(Collected data)
--- START ---

-- ==== Sys2Proof/Machine/TypesTideway.lean ====
section
/-! DEFINITION. The plain data of the Tideway machine ports and the Gong reflex array (spec/03). -/
namespace Sys2Proof.Machine

/-- An input cell that the pin stage holds for the Intake (R73, R103). -/
structure PinCell where
  tstamp : Nat
  src : Nat
  kind : CellKind
  payload : List Byte
  deriving DecidableEq, Repr

/-- A released Tideway cell on its way to its channel (R74, R75, R77): the Timebase instant at which
it takes effect, and whether that is after A. -/
structure DueCell where
  at_ : Nat
  slip : Bool
  chan : Nat
  gseq : Nat
  sub : Nat
  payload : List Byte
  deriving DecidableEq, Repr

/-- An encoder channel (R78 to R82). -/
structure Encoder where
  pos : Nat := 0
  zpos : Nat := 0
  a : Bool := false
  b : Bool := false
  zSeen : Bool := false
  illegal : Bool := false
  overspeed : Bool := false
  ssiErr : Bool := false
  lost : Bool := false
  belowLo : Bool := false
  aboveHi : Bool := false
  /-- instant of the last accepted edge -/
  lastEdge : Option Nat := none
  /-- end of the running SSI frame's monoflop time -/
  ssiUntil : Option Nat := none
  deriving DecidableEq, Repr

/-- A step/direction segment: signed pulses and their period (Table 3.3). -/
structure Segment where
  steps : Int
  period : Nat
  deriving DecidableEq, Repr

/-- A running segment and the instant of its first pulse. -/
structure SegRun where
  steps : Int
  period : Nat
  /-- its end makes a SEG_DONE cell: CELL_DONE as it was when the segment started (R11, R84) -/
  done : Bool := false
  start : Nat
  /-- the instant at which the segment, or the running pulse of a stopped one, ends -/
  endAt : Nat
  deriving DecidableEq, Repr

/-- A step/direction generator (R83, R84). -/
structure StepDir where
  /-- steps issued before the running segment -/
  base : Int := 0
  dir : Bool := false
  queue : List Segment := []
  run : Option SegRun := none
  gstop : Bool := false
  deriving DecidableEq, Repr

/-- An SPI frame that runs, or that waits for the end of CS_GAP with its start: what is sent, its sample instant in ADC mode,
whether it is the safe frame, its first and last instants, and the apply time A of its cell. -/
structure SpiFrame where
  data : Nat
  tstamp : Nat
  safe : Bool
  start : Nat
  endAt : Nat
  apply_ : Nat
  deriving DecidableEq, Repr

/-- An SPI converter channel (R85 to R87). -/
structure Spi where
  run : Option SpiFrame := none
  /-- waiting frames: (data, safe, A) -/
  queue : List (Nat × Bool × Nat) := []
  /-- no frame may start before this instant (CS_GAP) -/
  gapUntil : Nat := 0
  lost : Bool := false
  relval : Nat := 0
  deriving DecidableEq, Repr

/-- An open GPIO bank cell (R88). -/
structure BankCell where
  tstamp : Nat
  changed : Nat
  closeAt : Nat
  /-- EDGE as it was when the cell opened (R11) -/
  edge : Nat := 0
  deriving DecidableEq, Repr

/-- A GPIO bank (R88, R89, R98, R101, R102). -/
structure Gpio where
  /-- filtered and raw pad states of the inputs -/
  input : Nat := 0
  raw : Nat := 0
  relval : Nat := 0
  /-- the level each output pin drives, and the pins left high-impedance -/
  drive : Nat := 0
  hiz : Nat := 0xFFFF
  cell : Option BankCell := none
  deriving DecidableEq, Repr

/-- A serial receive path (R90, R92). -/
structure RxPath where
  open_ : List Byte := []
  overrun : Bool := false
  last : Nat := 0
  /-- MAXB, GAP and DELIM as they were when the open cell began (R11) -/
  cfg : Nat := 0
  /-- payloads of closed cells that wait in the FIFO for one of the channel's 4 places (R103), oldest first -/
  closed : List (List Byte) := []
  deriving DecidableEq, Repr

/-- A UART (R90, R91). -/
structure Uart where
  rx : RxPath := {}
  txFifo : List Byte := []
  /-- the character being sent and the instant it ends -/
  sending : Option (Byte × Nat) := none
  /-- XON or XOFF to send before the FIFO -/
  control : Option Byte := none
  /-- CTS_N is deasserted -/
  ctsStop : Bool := false
  /-- an XOFF was received -/
  xoffStop : Bool := false
  /-- RTS_N is deasserted, or XOFF was sent -/
  held : Bool := false
  deriving DecidableEq, Repr

/-- The parallel port (R92). -/
structure ParPort where
  rx : RxPath := {}
  /-- bytes of the cells to send, oldest cell first -/
  txCells : List (List Byte) := []
  /-- the byte on the lines and the instant at which its strobe begins -/
  sending : Option (Byte × Nat) := none
  /-- no byte is driven before this instant: the last strobe's end -/
  freeAt : Nat := 0
  acked : Bool := false
  busy : Bool := false
  /-- RUN is held off at the high mark -/
  runHeld : Bool := false
  deriving DecidableEq, Repr

/-- A PWM output (R93). -/
structure Pwm where
  period : Nat := 0
  high : Nat := 0
  running : Bool := false
  boundary : Nat := 0
  pending : Option (Nat × Nat) := none
  relval : Nat := 0
  /-- the level at which the output stands until the next release that takes effect on it: its safe
  level (R102) or a force (R97, R98) -/
  held : Option Bool := some false
  deriving DecidableEq, Repr

/-- Tideway's pin stage and Gong's latches (R73 to R108). -/
structure Tideway where
  outEn : Bool := false
  /-- the configuration store is loaded, so pins are no longer all high-impedance (R108) -/
  loaded : Bool := false
  inputs : List PinCell := []
  due : List DueCell := []
  enc : NatMap Encoder := []
  sd : NatMap StepDir := []
  spi : NatMap Spi := []
  gpio : NatMap Gpio := []
  uart : NatMap Uart := []
  par : ParPort := {}
  pwm : NatMap Pwm := []
  /-- FIRED bits of Gong's 64 entries -/
  fired : Nat := 0
  /-- ACTION and TARGET with which each fired entry fired (R97) -/
  forces : NatMap (Nat × Nat) := []
  deriving DecidableEq, Repr

end Sys2Proof.Machine
end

--- END ---

All lines from the one containing "high-impedance (R108) -/" through the end of the records, both ends included, are to be quoted exactly; please add nothing else.

  /-- the configuration store is loaded, so pins are no longer all high-impedance (R108) -/
  loaded : Bool := false
  inputs : List PinCell := []
  due : List DueCell := []
  enc : NatMap Encoder := []
  sd : NatMap StepDir := []
  spi : NatMap Spi := []
  gpio : NatMap Gpio := []
  uart : NatMap Uart := []
  par : ParPort := {}
  pwm : NatMap Pwm := []
  /-- FIRED bits of Gong's 64 entries -/
  fired : Nat := 0
  /-- ACTION and TARGET with which each fired entry fired (R97) -/
  forces : NatMap (Nat × Nat) := []
  deriving DecidableEq, Repr

end Sys2Proof.Machine
end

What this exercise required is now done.